Stored data:
────────

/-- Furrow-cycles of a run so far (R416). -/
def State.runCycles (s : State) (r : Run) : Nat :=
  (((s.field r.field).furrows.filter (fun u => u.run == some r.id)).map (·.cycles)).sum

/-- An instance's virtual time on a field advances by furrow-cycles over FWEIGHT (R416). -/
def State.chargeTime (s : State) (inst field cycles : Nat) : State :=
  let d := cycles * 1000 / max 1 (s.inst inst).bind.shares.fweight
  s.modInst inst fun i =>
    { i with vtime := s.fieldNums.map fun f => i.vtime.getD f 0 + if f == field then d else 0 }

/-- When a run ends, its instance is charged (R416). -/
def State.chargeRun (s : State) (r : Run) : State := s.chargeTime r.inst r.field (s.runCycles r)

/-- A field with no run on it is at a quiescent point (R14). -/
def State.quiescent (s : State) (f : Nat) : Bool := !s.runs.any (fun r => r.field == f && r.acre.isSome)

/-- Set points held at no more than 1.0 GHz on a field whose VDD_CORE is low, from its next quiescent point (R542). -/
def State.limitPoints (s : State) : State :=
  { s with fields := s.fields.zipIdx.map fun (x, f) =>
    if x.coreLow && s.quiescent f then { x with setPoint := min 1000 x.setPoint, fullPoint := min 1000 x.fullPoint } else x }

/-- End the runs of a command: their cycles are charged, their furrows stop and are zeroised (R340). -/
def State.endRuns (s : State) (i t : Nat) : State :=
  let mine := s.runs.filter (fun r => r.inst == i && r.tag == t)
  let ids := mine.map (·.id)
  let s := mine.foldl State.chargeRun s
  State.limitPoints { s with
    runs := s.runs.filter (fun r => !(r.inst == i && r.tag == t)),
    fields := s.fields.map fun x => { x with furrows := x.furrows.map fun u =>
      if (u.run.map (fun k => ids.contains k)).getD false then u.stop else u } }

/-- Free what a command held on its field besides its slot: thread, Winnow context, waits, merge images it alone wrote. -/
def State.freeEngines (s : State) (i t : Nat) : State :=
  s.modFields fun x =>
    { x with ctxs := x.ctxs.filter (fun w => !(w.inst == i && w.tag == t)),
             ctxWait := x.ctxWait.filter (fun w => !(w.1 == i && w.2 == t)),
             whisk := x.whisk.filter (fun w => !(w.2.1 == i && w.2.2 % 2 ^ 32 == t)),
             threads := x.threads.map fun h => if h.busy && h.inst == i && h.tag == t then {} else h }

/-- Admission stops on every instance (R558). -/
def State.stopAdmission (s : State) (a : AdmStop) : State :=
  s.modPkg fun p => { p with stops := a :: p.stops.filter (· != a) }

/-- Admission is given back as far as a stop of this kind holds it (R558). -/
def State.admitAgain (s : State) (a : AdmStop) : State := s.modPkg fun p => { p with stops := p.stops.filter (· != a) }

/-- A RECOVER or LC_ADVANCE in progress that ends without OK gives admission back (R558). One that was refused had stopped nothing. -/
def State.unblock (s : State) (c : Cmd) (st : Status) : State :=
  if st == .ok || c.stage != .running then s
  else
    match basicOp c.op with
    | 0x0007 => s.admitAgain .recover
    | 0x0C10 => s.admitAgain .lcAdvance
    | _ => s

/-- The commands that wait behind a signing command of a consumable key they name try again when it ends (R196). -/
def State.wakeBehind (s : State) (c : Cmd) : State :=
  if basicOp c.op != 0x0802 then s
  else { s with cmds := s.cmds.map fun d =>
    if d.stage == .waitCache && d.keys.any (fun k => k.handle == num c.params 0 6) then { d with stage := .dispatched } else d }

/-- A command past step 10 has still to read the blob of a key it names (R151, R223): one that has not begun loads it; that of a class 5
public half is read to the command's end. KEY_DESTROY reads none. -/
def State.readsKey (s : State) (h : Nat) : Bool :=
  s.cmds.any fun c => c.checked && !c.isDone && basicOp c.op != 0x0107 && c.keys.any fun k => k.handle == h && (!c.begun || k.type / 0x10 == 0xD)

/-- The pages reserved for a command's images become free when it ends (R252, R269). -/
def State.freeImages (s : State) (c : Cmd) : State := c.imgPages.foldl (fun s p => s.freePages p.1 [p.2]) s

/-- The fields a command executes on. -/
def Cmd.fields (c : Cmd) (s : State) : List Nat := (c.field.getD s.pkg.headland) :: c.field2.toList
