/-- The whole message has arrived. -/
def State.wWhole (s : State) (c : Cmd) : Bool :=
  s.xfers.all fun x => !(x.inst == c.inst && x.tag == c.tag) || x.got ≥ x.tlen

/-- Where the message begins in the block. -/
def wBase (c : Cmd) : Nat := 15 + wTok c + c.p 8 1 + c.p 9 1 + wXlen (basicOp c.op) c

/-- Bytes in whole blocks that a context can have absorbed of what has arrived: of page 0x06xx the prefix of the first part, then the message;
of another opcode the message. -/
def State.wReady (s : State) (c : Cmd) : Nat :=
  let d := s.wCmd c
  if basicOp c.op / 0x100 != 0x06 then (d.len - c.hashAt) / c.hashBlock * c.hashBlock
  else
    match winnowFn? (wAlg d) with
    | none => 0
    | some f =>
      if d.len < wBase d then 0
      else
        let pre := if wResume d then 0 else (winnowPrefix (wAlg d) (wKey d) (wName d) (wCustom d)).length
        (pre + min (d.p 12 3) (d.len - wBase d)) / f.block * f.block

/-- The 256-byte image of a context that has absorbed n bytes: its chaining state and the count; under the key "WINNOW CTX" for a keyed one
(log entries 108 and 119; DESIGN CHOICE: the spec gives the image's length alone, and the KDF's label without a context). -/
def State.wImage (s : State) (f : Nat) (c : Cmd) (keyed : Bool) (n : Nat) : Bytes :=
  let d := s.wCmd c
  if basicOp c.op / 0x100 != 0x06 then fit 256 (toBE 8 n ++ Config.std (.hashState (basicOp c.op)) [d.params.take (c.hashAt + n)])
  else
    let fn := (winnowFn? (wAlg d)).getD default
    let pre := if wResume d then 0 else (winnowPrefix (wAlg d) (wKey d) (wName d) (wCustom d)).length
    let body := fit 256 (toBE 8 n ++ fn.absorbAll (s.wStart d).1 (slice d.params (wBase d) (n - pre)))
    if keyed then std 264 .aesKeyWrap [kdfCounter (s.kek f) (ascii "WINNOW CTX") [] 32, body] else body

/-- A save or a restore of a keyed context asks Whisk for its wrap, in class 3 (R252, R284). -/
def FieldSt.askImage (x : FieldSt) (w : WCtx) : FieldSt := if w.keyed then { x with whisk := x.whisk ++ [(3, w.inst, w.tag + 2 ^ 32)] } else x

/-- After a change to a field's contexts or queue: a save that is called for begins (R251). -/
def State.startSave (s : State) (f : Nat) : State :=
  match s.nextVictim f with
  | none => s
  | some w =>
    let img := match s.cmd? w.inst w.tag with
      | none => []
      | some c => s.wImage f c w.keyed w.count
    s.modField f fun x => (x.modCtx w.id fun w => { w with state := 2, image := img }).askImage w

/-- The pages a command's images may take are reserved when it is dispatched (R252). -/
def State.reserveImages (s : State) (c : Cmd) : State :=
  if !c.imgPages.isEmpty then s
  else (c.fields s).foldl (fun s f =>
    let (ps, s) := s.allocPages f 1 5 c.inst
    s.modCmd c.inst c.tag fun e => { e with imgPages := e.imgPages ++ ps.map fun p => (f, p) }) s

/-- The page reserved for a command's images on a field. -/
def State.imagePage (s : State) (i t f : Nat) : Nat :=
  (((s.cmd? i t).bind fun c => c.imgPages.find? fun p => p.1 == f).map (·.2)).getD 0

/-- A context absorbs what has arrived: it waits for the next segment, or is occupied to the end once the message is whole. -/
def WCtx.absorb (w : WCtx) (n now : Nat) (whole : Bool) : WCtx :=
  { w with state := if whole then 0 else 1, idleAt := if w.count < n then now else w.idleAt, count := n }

────────

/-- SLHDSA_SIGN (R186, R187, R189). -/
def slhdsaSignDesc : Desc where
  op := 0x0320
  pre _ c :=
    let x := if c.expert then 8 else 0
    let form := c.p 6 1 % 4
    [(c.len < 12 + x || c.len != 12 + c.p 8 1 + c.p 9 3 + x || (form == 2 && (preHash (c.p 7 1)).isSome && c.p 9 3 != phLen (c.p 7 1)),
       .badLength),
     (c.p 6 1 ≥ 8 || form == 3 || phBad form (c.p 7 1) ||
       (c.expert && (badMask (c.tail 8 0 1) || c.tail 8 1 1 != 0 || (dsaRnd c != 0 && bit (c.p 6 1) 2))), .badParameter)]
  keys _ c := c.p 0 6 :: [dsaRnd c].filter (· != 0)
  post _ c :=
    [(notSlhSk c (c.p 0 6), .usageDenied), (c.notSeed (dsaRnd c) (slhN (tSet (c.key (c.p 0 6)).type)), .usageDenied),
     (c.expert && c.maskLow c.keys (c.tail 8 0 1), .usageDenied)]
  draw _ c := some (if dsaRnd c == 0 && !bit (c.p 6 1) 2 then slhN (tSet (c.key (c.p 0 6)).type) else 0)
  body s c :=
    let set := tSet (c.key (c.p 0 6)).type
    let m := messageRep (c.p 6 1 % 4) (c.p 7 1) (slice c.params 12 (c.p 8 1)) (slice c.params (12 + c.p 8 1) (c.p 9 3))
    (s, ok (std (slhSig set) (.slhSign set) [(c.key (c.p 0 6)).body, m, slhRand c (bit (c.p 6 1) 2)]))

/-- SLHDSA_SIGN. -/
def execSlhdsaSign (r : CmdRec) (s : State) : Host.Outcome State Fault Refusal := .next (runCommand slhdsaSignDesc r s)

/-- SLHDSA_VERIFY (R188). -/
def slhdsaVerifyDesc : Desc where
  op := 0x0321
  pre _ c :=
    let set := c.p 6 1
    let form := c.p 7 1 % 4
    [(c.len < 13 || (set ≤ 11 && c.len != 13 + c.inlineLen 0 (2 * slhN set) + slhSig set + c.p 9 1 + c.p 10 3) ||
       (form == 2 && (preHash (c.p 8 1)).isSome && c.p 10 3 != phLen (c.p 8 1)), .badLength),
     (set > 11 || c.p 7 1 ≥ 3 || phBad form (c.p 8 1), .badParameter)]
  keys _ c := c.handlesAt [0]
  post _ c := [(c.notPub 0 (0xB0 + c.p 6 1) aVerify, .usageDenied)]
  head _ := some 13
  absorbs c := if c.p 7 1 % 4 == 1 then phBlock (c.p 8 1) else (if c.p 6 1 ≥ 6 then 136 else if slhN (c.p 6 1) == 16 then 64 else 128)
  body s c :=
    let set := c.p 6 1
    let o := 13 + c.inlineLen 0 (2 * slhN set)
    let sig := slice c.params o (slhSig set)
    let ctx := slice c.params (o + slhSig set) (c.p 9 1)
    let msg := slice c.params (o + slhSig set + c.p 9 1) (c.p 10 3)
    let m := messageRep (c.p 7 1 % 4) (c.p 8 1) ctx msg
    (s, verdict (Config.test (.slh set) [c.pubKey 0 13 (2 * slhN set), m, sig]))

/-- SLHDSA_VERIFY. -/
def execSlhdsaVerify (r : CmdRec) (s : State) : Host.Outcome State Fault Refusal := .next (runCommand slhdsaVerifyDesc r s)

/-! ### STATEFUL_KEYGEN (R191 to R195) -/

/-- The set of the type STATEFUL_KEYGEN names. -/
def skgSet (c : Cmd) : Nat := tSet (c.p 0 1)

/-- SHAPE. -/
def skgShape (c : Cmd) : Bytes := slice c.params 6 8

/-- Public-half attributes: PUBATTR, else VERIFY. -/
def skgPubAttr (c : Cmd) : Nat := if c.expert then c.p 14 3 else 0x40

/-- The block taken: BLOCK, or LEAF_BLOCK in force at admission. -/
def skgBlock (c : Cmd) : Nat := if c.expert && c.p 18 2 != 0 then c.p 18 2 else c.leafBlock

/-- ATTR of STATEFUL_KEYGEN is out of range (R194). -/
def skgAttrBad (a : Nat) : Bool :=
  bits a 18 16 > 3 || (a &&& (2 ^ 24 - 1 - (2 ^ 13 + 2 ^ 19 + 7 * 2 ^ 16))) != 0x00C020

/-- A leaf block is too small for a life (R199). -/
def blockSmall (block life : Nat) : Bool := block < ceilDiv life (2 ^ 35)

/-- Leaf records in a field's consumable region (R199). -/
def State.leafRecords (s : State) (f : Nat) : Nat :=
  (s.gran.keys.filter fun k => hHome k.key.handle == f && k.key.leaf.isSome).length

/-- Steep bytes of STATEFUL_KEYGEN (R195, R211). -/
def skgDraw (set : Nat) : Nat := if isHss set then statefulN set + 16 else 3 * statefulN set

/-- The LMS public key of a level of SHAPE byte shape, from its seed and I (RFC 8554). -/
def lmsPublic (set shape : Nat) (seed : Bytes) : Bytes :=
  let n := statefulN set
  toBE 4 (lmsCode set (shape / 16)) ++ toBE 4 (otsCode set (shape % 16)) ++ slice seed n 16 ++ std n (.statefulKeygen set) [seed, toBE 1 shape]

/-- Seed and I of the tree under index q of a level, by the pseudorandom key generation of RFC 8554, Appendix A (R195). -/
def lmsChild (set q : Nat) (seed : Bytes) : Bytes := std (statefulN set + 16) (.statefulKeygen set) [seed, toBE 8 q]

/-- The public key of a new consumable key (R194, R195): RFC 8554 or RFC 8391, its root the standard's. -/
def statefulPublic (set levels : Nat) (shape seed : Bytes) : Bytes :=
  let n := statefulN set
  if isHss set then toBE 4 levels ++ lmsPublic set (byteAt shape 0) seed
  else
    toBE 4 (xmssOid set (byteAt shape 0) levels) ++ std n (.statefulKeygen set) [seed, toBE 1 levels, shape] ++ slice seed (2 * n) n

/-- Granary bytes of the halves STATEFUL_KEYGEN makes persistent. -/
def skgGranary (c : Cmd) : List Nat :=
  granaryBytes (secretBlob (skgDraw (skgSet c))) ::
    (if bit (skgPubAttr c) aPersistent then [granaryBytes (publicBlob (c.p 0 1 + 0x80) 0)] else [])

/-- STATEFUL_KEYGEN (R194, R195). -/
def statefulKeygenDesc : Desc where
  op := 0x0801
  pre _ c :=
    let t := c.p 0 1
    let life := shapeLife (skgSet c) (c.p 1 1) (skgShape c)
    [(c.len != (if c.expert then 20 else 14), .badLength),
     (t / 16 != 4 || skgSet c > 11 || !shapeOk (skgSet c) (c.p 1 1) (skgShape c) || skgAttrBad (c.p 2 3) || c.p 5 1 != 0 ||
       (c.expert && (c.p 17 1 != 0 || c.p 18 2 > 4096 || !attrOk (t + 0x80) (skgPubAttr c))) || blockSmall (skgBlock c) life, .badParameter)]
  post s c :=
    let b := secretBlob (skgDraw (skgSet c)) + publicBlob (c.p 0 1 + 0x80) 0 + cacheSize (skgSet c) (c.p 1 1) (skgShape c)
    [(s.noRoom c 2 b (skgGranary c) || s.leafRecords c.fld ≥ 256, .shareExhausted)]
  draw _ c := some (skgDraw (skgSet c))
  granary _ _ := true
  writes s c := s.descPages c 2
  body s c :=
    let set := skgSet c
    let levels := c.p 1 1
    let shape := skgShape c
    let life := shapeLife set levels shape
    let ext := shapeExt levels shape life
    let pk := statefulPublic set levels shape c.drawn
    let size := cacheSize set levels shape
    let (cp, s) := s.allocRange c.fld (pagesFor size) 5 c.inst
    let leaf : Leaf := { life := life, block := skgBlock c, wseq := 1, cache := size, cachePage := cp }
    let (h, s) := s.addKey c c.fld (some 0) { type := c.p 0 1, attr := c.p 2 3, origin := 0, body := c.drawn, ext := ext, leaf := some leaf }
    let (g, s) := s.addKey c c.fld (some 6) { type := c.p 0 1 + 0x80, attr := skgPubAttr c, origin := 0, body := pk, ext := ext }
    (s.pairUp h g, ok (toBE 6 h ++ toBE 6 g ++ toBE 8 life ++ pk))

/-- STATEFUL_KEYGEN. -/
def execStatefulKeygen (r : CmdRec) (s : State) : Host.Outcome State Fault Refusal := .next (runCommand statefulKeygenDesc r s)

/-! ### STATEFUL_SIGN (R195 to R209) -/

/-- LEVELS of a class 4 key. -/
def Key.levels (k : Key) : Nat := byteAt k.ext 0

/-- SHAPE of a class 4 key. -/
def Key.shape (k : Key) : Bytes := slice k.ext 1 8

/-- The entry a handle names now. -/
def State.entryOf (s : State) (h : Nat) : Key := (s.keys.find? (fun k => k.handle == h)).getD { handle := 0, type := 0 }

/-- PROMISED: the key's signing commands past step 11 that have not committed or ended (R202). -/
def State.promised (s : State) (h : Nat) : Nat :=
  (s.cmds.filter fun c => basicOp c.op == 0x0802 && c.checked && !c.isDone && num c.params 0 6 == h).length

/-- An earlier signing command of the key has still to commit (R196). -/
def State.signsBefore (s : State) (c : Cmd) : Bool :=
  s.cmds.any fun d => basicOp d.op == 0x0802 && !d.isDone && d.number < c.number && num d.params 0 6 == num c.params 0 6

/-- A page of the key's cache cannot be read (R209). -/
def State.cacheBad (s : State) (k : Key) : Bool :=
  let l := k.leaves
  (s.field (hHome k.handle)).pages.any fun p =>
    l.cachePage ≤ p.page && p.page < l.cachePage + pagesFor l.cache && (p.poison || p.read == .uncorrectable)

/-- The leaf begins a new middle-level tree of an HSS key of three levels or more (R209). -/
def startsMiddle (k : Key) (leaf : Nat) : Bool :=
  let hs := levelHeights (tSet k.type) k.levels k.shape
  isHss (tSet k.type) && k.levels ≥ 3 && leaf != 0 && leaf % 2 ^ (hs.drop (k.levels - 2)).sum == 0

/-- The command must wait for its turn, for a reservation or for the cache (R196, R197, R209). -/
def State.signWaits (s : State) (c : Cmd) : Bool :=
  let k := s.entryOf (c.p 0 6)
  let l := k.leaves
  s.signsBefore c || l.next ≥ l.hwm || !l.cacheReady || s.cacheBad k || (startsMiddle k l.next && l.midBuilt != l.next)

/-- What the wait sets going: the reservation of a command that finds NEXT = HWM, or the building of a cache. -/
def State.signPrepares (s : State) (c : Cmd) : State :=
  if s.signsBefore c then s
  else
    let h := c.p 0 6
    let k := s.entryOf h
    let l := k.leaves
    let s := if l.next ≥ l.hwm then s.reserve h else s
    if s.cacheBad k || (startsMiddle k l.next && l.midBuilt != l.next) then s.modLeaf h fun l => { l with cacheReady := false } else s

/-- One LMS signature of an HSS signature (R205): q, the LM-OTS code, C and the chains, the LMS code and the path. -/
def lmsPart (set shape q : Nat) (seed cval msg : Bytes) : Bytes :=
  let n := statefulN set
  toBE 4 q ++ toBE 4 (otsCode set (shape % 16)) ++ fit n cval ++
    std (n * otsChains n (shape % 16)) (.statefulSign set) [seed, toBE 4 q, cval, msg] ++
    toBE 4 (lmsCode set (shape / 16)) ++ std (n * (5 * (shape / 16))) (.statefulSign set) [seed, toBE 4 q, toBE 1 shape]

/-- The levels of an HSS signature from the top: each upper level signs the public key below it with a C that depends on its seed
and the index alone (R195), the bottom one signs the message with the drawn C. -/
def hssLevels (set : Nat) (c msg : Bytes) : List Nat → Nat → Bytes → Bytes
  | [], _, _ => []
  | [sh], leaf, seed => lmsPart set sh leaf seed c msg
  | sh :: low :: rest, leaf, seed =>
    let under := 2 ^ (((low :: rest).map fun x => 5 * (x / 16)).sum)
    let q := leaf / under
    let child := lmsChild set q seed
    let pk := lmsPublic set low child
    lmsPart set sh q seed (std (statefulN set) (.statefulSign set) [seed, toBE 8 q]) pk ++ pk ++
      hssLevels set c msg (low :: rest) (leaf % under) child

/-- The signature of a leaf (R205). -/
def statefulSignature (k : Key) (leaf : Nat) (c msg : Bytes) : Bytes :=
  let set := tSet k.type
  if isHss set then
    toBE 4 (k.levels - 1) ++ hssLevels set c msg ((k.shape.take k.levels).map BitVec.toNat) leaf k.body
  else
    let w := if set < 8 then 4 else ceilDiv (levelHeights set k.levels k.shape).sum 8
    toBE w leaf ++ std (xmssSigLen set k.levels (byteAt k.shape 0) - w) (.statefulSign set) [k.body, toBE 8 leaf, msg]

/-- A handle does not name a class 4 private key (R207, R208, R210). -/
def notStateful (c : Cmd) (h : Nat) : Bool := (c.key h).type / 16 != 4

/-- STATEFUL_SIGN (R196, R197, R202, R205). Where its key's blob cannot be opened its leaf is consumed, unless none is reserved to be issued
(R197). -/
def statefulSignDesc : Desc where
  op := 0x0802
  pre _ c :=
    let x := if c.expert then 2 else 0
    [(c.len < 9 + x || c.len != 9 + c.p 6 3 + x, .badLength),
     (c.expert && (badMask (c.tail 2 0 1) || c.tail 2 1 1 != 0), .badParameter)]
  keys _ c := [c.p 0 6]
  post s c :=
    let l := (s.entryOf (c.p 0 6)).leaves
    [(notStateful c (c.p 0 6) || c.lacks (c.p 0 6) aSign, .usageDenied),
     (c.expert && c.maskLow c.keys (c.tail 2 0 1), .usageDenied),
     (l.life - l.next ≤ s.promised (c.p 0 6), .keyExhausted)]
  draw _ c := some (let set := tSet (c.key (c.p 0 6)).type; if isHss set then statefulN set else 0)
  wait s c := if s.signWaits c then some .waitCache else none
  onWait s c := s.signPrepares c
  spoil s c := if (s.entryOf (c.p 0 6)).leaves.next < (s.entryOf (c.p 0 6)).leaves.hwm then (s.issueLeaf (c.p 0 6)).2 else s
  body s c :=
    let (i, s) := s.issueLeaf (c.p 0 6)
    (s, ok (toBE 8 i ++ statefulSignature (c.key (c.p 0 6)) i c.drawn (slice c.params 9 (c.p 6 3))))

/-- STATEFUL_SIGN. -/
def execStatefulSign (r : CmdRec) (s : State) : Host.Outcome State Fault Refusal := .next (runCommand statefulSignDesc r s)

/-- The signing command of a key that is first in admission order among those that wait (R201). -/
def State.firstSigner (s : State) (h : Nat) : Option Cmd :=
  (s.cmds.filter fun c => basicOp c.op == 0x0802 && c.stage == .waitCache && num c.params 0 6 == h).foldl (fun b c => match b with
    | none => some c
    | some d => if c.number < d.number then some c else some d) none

────────

■ **Prompt**:
What lines above contain the word "winnowFn"? Return each such line.

■ **Written reply**:
    match winnowFn? (wAlg d) with
    let fn := (winnowFn? (wAlg d)).getD default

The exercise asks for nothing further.